# Mole Crab Chowder . . .



## ez2cdave (Oct 13, 2008)

*MOLE CRAB CHOWDER

1 to 2 pounds of live mole crabs
2 cups of water
2 to 3 red onions, chopped
1 tablespoon vegetable oil
1 tablepsoon butter
½ teaspoon cilantro, minced
2 to 4 more cups of water
1 cup noodles, rice, or potatoes, not cooked
flour or toasted wheat flour

Steam the crabs in a covered pan with 2 cups of water until they are tender, about 20 minutes. Remove from the stove and, with the crabs still in the broth, mash thoroughly with a potato masher. Strain through cheesecloth, retaining the broth and discarding the crabs. Next, fry the onions to a golden color in the oil and butter, and mix with the broth in a saucepan. Add the cilantro and two cups of water. Heat the broth and add either the noodles, rice, or potatoes to “stretch" the broth. Remember to add sufficient water to cook the quantity of ingredient you add. The broth and chowder may also be thickened by adding plain flour or toasted wheat flour.

Contributed by Mrs. Judie Spitsbergen, Morehead City, NC*


----------



## ez2cdave (Oct 13, 2008)




----------



## DaBig2na (Aug 7, 2011)

Dude!!! SERIOUSLY ! 
Where do you come up with this crap from? 

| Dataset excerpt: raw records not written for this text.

/-! ## withClock -/

@[simp] theorem State.withClock_pending (s : State) (c : Clk) : (s.withClock c).pending = s.pending := by
  unfold State.withClock; split <;> rfl
@[simp] theorem State.withClock_free (s : State) (c : Clk) : (s.withClock c).free = s.free := by
  unfold State.withClock; split <;> rfl
@[simp] theorem State.withClock_hostRead (s : State) (c : Clk) : (s.withClock c).hostRead = s.hostRead := by
  unfold State.withClock; split <;> rfl
@[simp] theorem State.withClock_irqs (s : State) (c : Clk) : (s.withClock c).irqs = s.irqs := by
  unfold State.withClock; split <;> rfl
@[simp] theorem State.withClock_pcie (s : State) (c : Clk) : (s.withClock c).pcie = s.pcie := by
  unfold State.withClock; split <;> rfl
@[simp] theorem State.withClock_regs (s : State) (c : Clk) : (s.withClock c).regs = s.regs := by
  unfold State.withClock; split <;> rfl
@[simp] theorem State.withClock_ic (s : State) (c : Clk) : (s.withClock c).ic = s.ic := by
  unfold State.withClock; split <;> rfl
@[simp] theorem State.withClock_holdRead (s : State) (c : Clk) : (s.withClock c).holdRead = s.holdRead := by
  unfold State.withClock; split <;> rfl
@[simp] theorem State.withClock_holdWrite (s : State) (c : Clk) : (s.withClock c).holdWrite = s.holdWrite := by
  unfold State.withClock; split <;> rfl
@[simp] theorem State.withClock_tly (s : State) (c : Clk) : (s.withClock c).tly = s.tly := by
  unfold State.withClock; split <;> rfl
@[simp] theorem State.withClock_ldg (s : State) (c : Clk) : (s.withClock c).ldg = s.ldg := by
  unfold State.withClock; split <;> rfl
@[simp] theorem State.withClock_hostMem (s : State) (c : Clk) : (s.withClock c).hostMem = s.hostMem := by
  unfold State.withClock; split <;> rfl
@[simp] theorem State.withClock_hostBad (s : State) (c : Clk) : (s.withClock c).hostBad = s.hostBad := by
  unfold State.withClock; split <;> rfl
@[simp] theorem State.withClock_faults (s : State) (c : Clk) : (s.withClock c).faults = s.faults := by
  unfold State.withClock; split <;> rfl
@[simp] theorem State.withClock_stall (s : State) (c : Clk) : (s.withClock c).stall = s.stall := by
  unfold State.withClock; split <;> rfl
@[simp] theorem State.withClock_hwk (s : State) (c : Clk) : (s.withClock c).hwk = s.hwk := by
  unfold State.withClock; split <;> rfl
@[simp] theorem State.withClock_core (s : State) (c : Clk) : (s.withClock c).core = s.core := by
  unfold State.withClock; split <;> rfl
@[simp] theorem State.withClock_prog (s : State) (c : Clk) : (s.withClock c).prog = s.prog := by
  unfold State.withClock; split <;> rfl
@[simp] theorem State.withClock_localMem (s : State) (c : Clk) : (s.withClock c).localMem = s.localMem := by
  unfold State.withClock; split <;> rfl
@[simp] theorem State.withClock_localBad (s : State) (c : Clk) : (s.withClock c).localBad = s.localBad := by
  unfold State.withClock; split <;> rfl
@[simp] theorem State.withClock_localSoft (s : State) (c : Clk) : (s.withClock c).localSoft = s.localSoft := by
  unfold State.withClock; split <;> rfl
@[simp] theorem State.withClock_sram (s : State) (c : Clk) : (s.withClock c).sram = s.sram := by
  unfold State.withClock; split <;> rfl
@[simp] theorem State.withClock_sramBad (s : State) (c : Clk) : (s.withClock c).sramBad = s.sramBad := by
  unfold State.withClock; split <;> rfl
@[simp] theorem State.withClock_slice (s : State) (c : Clk) : (s.withClock c).slice = s.slice := by
  unfold State.withClock; split <;> rfl
@[simp] theorem State.withClock_line (s : State) (c : Clk) : (s.withClock c).line = s.line := by
  unfold State.withClock; split <;> rfl
@[simp] theorem State.withClock_serve (s : State) (c : Clk) : (s.withClock c).serve = s.serve := by
  unfold State.withClock; split <;> rfl
@[simp] theorem State.withClock_bank (s : State) (c : Clk) : (s.withClock c).bank = s.bank := by
  unfold State.withClock; split <;> rfl
@[simp] theorem State.withClock_conv (s : State) (c : Clk) : (s.withClock c).conv = s.conv := by
  unfold State.withClock; split <;> rfl
@[simp] theorem State.withClock_mode (s : State) (c : Clk) : (s.withClock c).mode = s.mode := by
  unfold State.withClock; split <;> rfl
@[simp] theorem State.withClock_coord (s : State) (c : Clk) : (s.withClock c).coord = s.coord := by
  unfold State.withClock; split <;> rfl
@[simp] theorem State.withClock_phase (s : State) (c : Clk) : (s.withClock c).phase = s.phase := by
  unfold State.withClock; split <;> rfl
@[simp] theorem State.withClock_dl (s : State) (c : Clk) : (s.withClock c).dl = s.dl := by
  unfold State.withClock; split <;> rfl
@[simp] theorem State.withClock_grp (s : State) (c : Clk) : (s.withClock c).grp = s.grp := by
  unfold State.withClock; split <;> rfl
@[simp] theorem State.withClock_cmp (s : State) (c : Clk) : (s.withClock c).cmp = s.cmp := by
  unfold State.withClock; split <;> rfl
@[simp] theorem State.withClock_step (s : State) (c : Clk) : (s.withClock c).step = s.step := by
  unfold State.withClock; split <;> rfl
@[simp] theorem State.withClock_dram (s : State) (c : Clk) : (s.withClock c).dram = s.dram := by
  unfold State.withClock; split <;> rfl
@[simp] theorem State.withClock_dramBad (s : State) (c : Clk) : (s.withClock c).dramBad = s.dramBad := by
  unfold State.withClock; split <;> rfl
@[simp] theorem State.withClock_fbk (s : State) (c : Clk) : (s.withClock c).fbk = s.fbk := by
  unfold State.withClock; split <;> rfl
@[simp] theorem State.withClock_emu (s : State) (c : Clk) : (s.withClock c).emu = s.emu := by
  unfold State.withClock; split <;> rfl
@[simp] theorem State.withClock_balls (s : State) (c : Clk) : (s.withClock c).balls = s.balls := by
  unfold State.withClock; split <;> rfl
@[simp] theorem State.withClock_tclkGone (s : State) (c : Clk) : (s.withClock c).tclkGone = s.tclkGone := by
  unfold State.withClock; split <;> rfl
@[simp] theorem State.withClock_motionHalted (s : State) (c : Clk) : (s.withClock c).motionHalted = s.motionHalted := by
  unfold State.withClock; split <;> rfl
@[simp] theorem State.withClock_cmBad (s : State) (c : Clk) : (s.withClock c).cmBad = s.cmBad := by
  unfold State.withClock; split <;> rfl
@[simp] theorem State.withClock_cmOut (s : State) (c : Clk) : (s.withClock c).cmOut = s.cmOut := by
  unfold State.withClock; split <;> rfl
@[simp] theorem State.withClock_cmLast (s : State) (c : Clk) : (s.withClock c).cmLast = s.cmLast := by
  unfold State.withClock; split <;> rfl
@[simp] theorem State.withClock_sramTold (s : State) (c : Clk) : (s.withClock c).sramTold = s.sramTold := by
  unfold State.withClock; split <;> rfl
@[simp] theorem State.withClock_saf (s : State) (c : Clk) : (s.withClock c).saf = s.saf := by
  unfold State.withClock; split <;> rfl
@[simp] theorem State.withClock_sec (s : State) (c : Clk) : (s.withClock c).sec = s.sec := by
  unfold State.withClock; split <;> rfl
@[simp] theorem State.withClock_pwr (s : State) (c : Clk) : (s.withClock c).pwr = s.pwr := by
  unfold State.withClock; split <;> rfl
@[simp] theorem State.withClock_twin (s : State) (c : Clk) : (s.withClock c).twin = s.twin := by
  unfold State.withClock; split <;> rfl
@[simp] theorem State.withClock_fab (s : State) (c : Clk) : (s.withClock c).fab = s.fab := by
  unfold State.withClock; split <;> rfl
@[simp] theorem State.withClock_lnk (s : State) (c : Clk) : (s.withClock c).lnk = s.lnk := by
  unfold State.withClock; split <;> rfl
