/-- The invariant of the division, from a dividend in bits [31:0] and 0 above. -/
theorem dividing_iterate (n d : Word) {j k : Nat} (hjk : j + k = 32) :
    dividing n.toNat d.toNat j k ((fun a => divStep a d)^[k] (n.setWidth 72)).toNat := by
  induction k generalizing j with
  | zero =>
    obtain rfl : j = 32 := hjk
    have hn : (n.setWidth 72).toNat = n.toNat := by rw [BitVec.toNat_setWidth]; omega
    exact ⟨0, 0, n.toNat, hn.trans (by omega), by simp, n.isLt, by decide, Nat.pos_of_ne_zero, fun _ => rfl⟩
  | succ k ih =>
    rw [Function.iterate_succ_apply']
    exact dividing_divStep n.isLt (by omega) (ih (by omega))

/-- What the 32 steps leave: quotient and remainder, or for divisor 0 ones and the dividend. -/
theorem dividing_done {n d v : Nat} (hn : n < 2 ^ 32) (h : dividing n d 0 32 v) :
    (d ≠ 0 → v % 2 ^ 32 = n / d ∧ v / 2 ^ 32 % 2 ^ 32 = n % d) ∧
      (d = 0 → v % 2 ^ 32 = 2 ^ 32 - 1 ∧ v / 2 ^ 32 % 2 ^ 32 = n) := by
  obtain ⟨q, r, l, hv, hnq, hl, hq, hr, h0⟩ := h
  obtain rfl : l = 0 := by omega
  have hn' : r + d * q = n := by omega
  have hlow : v % 2 ^ 32 = q := by omega
  have hhigh : v / 2 ^ 32 % 2 ^ 32 = r := by omega
  rw [hlow, hhigh]
  refine ⟨fun hd => ?_, ?_⟩
  · obtain ⟨hdiv, hmod⟩ := (Nat.div_mod_unique (Nat.pos_of_ne_zero hd)).mpr ⟨hn', hr hd⟩
    exact ⟨hdiv.symm, hmod.symm⟩
  · rintro rfl
    exact ⟨by have := h0 rfl; omega, by omega⟩

/-! ## The instruction -/

theorem exec_dstep (c : Fin 12) (ax : Fin 4) (ds : Fin 16) (s : State) :
    exec (.dstep c ax ds) s = execDstep c ax ds s := rfl

/-- DSTEP writes its step to its accumulator, raises no fault of its own and completes. -/
theorem execDstep_completes {s : State} {c : Fin 12} (ax : Fin 4) (ds : Fin 16) (hm : mayIssue s c .plain) :
    ∃ t, execDstep c ax ds s = .next t ∧
      completes s t c [] [(ax, divStep ((s.atIssue c).getA ax) ((s.atIssue c).d ds))] [ax] :=
  ⟨_, rfl, State.issue_completes hm rfl (fun _ h => nomatch h) rfl rfl rfl rfl rfl⟩

/-- Settles O7: DSTEP completes with one step of R273, and 32 steps keep the invariant `dividing` up to quotient and
remainder. -/
theorem divisionSteps : Obligations.DivisionSteps := by
  unfold Obligations.DivisionSteps
  refine ⟨fun s c ax ds hm => ?_, fun n d => ?_⟩
  · obtain ⟨t, ht, hc⟩ := execDstep_completes ax ds hm
    exact ⟨t, (exec_dstep c ax ds s).trans ht, hc, divStep_eq _ _⟩
  · obtain ⟨hquot, hzero⟩ := dividing_done n.isLt (dividing_iterate n d rfl)
    exact ⟨fun hd => hquot fun h => hd (BitVec.eq_of_toNat_eq h), fun hd => hzero (congrArg BitVec.toNat hd)⟩

end Sys2Proof.Machine
end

Where I come from ( eastern NC) we call them SAND FLEAS! aka BAIT.:fishing:

Unless I am starving on a reality show like , Naked and Afraid, Survivor, or one of the other shows that parallel those. I don't think me or anyone else would even think about eating this. You go right ahead scoop some out of a bait bucket and eat some... Let the folks know how that works out.... 'aight

I'm sure in the coming days you will get rave reviews and accolades on how well everything tasted from a copy and pasted recipe and video. NOT!


<shaking my head>


----------



## Thrifty Angler (May 5, 2002)

I was holding a nice big juicy one this morning while fishing Chicks Beach. For a moment I was thinking that it was way too big to put on the hook. I didn't hold that thought for long though.
Not saying I will "never" eat one fried. Kinda getting bored with all the stuff I've been eating for 50 something years. Not on the bucket list as of yet.

http://www.pierandsurf.com/fishing-forum/showthread.php?57869-Mole-Crab-Poppers/page2

http://www.pierandsurf.com/fishing-forum/showthread.php?83828-Sand-fleas-no-joke

http://www.pierandsurf.com/fishing-forum/showthread.php?68972-Sand-Flea-Delight


----------



## andypat (Jan 7, 2004)

We all tried to eat steamed sand fleas at a New Years party at a friends house in FL. They were nasty. We were a drinking a little that night. LOL!:beer:


----------



## wdbrand (May 24, 2007)

dabig2na said:


> dude!!! Seriously !
> Where do you come up with this crap from?
> 
> Where i come from ( eastern nc) we call them sand fleas! Aka bait.:fishing:
> ...


x2


----------



## sand flea (Oct 24, 1999)

I saw some show on Travel or the Food Network a few years ago where they were cooking what were clearly sand fleas in Thailand or somewhere nearby. I've kind of always wanted to try it. Just like smoking bunker. Seriously. I have terrible judgment.


----------